Task instructions: The answer should be each line from the entries below that has the word "arriveAll" in it.

++++++++++++++++++++

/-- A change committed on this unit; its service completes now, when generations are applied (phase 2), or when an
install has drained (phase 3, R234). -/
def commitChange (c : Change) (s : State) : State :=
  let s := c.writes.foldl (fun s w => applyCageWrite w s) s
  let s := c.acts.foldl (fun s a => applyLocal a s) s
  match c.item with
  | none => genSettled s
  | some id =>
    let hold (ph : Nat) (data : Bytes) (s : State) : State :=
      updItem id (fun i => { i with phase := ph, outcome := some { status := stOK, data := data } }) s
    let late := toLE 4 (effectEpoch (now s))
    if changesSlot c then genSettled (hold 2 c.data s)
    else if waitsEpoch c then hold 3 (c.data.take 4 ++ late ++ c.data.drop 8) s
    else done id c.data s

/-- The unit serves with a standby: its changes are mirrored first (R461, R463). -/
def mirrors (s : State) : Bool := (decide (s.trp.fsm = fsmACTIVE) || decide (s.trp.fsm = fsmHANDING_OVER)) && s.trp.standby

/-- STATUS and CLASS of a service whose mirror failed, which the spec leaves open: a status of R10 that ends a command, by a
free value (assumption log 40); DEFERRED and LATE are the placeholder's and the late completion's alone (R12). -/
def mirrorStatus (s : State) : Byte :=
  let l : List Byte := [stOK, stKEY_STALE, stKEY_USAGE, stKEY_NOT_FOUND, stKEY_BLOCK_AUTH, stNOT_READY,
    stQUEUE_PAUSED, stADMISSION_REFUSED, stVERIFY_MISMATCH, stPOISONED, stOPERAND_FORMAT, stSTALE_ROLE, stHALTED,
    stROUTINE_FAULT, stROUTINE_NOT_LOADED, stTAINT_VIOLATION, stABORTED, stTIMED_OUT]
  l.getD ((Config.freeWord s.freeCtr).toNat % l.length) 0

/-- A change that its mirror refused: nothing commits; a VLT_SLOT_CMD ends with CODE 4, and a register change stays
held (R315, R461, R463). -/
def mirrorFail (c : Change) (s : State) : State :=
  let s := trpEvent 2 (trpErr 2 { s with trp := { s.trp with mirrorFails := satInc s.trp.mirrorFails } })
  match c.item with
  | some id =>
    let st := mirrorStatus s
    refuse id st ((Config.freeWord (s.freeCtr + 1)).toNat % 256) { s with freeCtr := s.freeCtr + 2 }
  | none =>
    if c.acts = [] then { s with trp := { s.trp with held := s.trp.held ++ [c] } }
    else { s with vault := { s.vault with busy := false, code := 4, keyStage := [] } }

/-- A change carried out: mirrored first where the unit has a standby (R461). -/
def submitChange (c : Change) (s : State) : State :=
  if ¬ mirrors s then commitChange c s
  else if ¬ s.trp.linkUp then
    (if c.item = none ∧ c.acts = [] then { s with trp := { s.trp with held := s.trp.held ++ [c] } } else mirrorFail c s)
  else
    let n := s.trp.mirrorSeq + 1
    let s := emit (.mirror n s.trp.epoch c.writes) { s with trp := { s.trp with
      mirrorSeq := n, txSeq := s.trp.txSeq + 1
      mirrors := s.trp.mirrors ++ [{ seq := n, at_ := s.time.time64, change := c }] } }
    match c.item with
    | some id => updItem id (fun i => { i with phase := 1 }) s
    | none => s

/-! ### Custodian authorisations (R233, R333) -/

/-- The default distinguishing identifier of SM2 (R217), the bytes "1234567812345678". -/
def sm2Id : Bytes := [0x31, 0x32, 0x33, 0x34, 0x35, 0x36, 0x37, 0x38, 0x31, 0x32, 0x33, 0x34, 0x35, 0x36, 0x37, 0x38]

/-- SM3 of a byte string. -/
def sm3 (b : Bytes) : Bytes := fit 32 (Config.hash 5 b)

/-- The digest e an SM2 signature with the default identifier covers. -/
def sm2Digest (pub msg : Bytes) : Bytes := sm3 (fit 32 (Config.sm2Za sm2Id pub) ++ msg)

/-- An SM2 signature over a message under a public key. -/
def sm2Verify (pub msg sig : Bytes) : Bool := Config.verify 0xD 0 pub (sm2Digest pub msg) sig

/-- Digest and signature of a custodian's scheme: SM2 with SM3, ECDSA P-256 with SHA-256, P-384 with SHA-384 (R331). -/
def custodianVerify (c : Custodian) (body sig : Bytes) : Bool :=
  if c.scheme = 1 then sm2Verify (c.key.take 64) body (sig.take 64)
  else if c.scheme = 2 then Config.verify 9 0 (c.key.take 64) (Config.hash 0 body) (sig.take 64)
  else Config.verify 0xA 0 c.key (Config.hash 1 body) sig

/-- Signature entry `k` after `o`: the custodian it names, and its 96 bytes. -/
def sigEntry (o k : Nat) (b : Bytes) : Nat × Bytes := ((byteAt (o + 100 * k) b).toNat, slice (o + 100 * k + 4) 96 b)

++++++++++++++++++++

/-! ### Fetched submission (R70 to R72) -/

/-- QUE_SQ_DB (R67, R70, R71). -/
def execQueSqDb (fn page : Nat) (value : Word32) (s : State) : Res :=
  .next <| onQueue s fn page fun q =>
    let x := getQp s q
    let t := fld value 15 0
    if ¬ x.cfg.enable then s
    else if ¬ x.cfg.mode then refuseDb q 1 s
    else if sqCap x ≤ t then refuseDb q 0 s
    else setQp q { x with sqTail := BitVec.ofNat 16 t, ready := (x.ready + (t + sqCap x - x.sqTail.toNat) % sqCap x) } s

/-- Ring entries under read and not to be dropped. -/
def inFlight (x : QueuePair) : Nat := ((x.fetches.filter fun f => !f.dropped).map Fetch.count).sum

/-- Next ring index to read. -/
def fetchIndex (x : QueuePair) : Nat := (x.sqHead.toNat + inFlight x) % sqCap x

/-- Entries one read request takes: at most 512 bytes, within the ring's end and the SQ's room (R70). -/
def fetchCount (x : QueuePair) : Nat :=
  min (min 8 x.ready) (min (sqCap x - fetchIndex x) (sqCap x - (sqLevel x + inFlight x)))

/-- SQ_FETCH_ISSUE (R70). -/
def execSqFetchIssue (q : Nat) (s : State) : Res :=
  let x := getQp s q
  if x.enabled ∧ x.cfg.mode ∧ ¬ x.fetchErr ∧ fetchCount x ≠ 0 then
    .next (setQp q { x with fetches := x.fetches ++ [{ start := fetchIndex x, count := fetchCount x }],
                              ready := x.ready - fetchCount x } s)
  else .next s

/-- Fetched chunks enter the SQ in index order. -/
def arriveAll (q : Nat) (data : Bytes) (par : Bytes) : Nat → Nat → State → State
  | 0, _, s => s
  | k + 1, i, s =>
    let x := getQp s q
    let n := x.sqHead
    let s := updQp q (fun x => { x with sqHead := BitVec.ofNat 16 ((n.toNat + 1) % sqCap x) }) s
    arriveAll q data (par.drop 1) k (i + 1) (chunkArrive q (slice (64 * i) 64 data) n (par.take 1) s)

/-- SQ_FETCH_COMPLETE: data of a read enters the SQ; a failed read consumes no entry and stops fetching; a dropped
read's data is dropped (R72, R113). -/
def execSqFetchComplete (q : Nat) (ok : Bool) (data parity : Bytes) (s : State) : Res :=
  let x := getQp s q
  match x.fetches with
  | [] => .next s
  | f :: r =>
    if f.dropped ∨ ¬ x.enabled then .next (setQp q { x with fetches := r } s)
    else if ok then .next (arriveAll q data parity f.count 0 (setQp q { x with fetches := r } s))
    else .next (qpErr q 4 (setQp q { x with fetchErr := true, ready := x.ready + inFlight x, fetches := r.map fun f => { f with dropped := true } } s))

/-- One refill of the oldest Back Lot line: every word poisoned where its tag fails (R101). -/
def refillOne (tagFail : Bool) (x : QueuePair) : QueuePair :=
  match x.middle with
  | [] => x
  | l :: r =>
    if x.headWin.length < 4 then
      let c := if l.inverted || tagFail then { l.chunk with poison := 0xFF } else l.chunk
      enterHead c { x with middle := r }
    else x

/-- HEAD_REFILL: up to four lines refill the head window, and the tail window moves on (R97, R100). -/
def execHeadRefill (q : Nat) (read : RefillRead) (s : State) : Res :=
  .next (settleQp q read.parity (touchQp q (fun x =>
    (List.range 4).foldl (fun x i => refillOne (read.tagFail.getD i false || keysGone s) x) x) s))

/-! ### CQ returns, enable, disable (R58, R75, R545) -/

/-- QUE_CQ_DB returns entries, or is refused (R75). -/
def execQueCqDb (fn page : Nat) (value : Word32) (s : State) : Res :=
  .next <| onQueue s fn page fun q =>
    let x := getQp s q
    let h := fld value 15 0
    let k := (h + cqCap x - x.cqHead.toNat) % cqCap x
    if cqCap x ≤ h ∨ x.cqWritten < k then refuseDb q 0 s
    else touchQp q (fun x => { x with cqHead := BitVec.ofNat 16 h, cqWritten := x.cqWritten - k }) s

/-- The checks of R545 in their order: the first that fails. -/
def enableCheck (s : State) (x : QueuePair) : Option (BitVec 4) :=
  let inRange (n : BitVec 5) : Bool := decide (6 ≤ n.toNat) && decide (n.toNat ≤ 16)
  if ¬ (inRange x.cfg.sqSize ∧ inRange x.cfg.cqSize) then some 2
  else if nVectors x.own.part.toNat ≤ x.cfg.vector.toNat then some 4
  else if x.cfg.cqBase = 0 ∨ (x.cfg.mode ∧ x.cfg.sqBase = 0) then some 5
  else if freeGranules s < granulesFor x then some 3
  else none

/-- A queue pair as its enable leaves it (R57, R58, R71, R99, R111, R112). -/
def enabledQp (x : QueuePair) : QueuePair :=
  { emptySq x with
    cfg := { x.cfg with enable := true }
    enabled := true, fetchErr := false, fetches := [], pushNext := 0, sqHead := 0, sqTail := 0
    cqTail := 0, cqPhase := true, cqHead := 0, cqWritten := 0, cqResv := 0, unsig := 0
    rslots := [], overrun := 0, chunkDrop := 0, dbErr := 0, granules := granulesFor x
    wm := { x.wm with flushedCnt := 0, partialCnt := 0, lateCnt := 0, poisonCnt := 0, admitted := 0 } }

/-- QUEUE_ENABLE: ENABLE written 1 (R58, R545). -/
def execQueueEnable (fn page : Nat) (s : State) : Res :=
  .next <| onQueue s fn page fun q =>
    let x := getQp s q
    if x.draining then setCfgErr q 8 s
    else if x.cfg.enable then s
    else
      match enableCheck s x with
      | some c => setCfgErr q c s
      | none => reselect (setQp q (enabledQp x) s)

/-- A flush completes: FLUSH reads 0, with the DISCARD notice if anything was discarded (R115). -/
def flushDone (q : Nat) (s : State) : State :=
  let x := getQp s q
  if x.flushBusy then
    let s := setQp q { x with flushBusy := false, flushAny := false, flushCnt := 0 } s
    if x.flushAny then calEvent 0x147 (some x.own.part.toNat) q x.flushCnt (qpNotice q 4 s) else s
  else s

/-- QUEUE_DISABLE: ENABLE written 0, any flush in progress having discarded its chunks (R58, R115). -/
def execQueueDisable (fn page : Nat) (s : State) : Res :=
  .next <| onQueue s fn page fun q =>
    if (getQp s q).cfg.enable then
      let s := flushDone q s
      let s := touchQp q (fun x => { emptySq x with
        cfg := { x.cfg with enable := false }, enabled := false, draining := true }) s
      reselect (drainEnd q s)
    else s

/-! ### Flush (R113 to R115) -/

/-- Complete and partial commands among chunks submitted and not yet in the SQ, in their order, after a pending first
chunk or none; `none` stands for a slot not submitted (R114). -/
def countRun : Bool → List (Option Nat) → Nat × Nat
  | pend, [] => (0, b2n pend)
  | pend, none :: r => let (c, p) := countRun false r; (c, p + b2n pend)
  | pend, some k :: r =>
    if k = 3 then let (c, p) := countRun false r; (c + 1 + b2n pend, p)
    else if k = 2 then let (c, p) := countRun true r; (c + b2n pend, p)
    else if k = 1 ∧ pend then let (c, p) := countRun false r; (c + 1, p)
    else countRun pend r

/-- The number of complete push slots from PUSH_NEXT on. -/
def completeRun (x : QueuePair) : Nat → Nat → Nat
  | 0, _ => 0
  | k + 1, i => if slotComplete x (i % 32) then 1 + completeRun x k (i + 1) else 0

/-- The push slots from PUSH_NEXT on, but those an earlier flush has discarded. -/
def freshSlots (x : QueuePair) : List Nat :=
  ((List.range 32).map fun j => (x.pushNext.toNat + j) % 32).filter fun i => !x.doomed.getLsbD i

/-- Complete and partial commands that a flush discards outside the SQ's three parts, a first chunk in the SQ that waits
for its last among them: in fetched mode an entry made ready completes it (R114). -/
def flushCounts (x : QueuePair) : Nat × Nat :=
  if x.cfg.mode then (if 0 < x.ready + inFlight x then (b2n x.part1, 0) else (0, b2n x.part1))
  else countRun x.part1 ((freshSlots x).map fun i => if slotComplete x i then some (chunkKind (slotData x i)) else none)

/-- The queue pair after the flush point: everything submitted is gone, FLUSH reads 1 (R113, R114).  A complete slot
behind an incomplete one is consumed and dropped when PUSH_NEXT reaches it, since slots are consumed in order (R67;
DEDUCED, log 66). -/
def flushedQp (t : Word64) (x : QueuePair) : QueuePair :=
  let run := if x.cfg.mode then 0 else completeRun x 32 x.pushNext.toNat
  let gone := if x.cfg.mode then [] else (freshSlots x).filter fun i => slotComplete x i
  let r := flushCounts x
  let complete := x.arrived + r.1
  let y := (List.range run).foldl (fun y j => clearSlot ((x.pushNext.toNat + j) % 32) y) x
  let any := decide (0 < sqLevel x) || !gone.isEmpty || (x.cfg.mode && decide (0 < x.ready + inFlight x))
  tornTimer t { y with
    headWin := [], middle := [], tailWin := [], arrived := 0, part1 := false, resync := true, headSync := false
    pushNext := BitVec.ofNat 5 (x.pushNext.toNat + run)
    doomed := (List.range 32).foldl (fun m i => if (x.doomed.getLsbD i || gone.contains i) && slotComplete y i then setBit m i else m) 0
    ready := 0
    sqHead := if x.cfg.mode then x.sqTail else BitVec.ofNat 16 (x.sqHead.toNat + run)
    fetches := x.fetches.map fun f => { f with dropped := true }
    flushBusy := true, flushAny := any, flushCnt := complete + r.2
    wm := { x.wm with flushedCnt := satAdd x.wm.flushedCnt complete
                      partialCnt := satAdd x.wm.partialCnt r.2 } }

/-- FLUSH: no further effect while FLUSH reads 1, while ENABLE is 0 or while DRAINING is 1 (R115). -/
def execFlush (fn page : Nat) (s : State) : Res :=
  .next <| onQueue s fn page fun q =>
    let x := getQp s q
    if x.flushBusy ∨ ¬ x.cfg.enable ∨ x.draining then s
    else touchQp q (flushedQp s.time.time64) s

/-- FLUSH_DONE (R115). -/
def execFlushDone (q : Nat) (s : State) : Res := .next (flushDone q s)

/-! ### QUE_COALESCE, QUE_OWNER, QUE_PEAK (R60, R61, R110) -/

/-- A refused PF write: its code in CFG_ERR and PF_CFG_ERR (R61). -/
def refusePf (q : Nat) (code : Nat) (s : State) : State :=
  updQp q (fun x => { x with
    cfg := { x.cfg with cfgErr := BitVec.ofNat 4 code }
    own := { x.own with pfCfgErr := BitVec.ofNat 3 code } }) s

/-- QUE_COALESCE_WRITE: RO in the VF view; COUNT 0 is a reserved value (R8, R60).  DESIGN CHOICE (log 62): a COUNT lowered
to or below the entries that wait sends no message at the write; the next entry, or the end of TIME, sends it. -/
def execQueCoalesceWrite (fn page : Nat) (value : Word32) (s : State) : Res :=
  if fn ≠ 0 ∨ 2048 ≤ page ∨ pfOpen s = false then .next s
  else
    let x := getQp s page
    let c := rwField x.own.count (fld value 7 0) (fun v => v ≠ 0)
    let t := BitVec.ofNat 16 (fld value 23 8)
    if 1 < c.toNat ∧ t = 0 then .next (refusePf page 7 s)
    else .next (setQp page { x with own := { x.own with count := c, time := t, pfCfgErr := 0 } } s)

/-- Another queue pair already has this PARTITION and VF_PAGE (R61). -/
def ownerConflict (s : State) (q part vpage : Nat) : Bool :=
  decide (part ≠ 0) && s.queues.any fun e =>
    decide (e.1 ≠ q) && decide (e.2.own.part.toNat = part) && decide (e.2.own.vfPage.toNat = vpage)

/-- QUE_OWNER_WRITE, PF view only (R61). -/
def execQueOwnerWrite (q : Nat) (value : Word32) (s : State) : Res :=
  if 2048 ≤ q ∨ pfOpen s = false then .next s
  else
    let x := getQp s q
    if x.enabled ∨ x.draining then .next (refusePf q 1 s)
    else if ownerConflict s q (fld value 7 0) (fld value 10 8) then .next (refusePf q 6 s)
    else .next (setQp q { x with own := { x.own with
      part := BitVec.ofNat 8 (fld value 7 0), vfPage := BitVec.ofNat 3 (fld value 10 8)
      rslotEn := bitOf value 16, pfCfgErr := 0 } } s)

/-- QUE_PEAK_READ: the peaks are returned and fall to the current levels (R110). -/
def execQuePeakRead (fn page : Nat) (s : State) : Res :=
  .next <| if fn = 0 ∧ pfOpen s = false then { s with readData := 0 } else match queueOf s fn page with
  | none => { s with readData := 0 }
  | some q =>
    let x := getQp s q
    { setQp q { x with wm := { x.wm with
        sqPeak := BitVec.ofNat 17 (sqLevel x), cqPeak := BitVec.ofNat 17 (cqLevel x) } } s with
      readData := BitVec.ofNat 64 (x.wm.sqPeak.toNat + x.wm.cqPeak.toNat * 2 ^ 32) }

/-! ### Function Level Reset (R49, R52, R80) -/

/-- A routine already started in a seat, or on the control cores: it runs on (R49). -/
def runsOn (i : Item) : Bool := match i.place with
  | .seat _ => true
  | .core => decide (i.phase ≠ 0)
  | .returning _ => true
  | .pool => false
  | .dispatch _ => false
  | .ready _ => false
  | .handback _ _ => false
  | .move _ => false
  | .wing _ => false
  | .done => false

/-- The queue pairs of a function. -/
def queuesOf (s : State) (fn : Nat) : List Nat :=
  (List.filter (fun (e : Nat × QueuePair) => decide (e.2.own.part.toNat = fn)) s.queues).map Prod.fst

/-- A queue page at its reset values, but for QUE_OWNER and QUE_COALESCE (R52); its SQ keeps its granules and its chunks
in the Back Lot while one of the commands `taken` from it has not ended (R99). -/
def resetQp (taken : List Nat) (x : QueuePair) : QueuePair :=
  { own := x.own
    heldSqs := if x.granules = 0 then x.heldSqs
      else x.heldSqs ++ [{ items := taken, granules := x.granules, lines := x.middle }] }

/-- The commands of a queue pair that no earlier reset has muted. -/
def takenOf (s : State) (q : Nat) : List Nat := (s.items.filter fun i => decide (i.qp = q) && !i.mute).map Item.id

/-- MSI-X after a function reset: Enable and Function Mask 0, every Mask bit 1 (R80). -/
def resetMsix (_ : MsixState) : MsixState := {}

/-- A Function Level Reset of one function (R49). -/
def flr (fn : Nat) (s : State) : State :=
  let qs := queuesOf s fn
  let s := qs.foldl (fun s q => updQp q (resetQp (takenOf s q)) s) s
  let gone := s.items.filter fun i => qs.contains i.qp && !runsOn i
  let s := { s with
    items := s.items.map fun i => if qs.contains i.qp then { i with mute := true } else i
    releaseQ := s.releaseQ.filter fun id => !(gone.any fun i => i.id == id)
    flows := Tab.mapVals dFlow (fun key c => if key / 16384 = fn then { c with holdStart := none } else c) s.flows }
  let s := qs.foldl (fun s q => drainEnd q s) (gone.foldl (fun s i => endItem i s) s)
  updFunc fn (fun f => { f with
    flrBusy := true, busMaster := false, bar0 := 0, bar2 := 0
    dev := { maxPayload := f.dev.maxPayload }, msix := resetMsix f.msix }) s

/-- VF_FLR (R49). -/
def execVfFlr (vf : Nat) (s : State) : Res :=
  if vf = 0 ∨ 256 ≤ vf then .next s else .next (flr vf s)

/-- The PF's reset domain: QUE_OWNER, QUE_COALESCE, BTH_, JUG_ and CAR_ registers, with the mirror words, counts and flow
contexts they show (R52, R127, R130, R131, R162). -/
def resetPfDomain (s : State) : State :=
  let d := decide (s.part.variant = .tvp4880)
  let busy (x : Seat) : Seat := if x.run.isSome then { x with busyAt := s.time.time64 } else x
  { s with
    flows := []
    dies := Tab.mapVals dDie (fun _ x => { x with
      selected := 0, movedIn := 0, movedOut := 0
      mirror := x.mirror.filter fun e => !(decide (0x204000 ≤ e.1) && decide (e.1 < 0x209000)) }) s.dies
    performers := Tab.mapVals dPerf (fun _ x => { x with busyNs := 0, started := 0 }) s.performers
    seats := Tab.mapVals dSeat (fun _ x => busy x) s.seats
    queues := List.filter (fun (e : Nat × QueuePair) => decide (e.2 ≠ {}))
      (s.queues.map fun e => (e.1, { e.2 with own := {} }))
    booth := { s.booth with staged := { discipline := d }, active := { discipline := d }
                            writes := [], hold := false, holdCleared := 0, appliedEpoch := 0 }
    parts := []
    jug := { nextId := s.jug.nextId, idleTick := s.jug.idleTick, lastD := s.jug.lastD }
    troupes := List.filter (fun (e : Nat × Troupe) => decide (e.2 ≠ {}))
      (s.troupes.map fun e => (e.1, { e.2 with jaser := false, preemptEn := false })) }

++++++++++++++++++++

Exercise response:
def arriveAll (q : Nat) (data : Bytes) (par : Bytes) : Nat → Nat → State → State
    arriveAll q data (par.drop 1) k (i + 1) (chunkArrive q (slice (64 * i) 64 data) n (par.take 1) s)
    else if ok then .next (arriveAll q data parity f.count 0 (setQp q { x with fetches := r } s))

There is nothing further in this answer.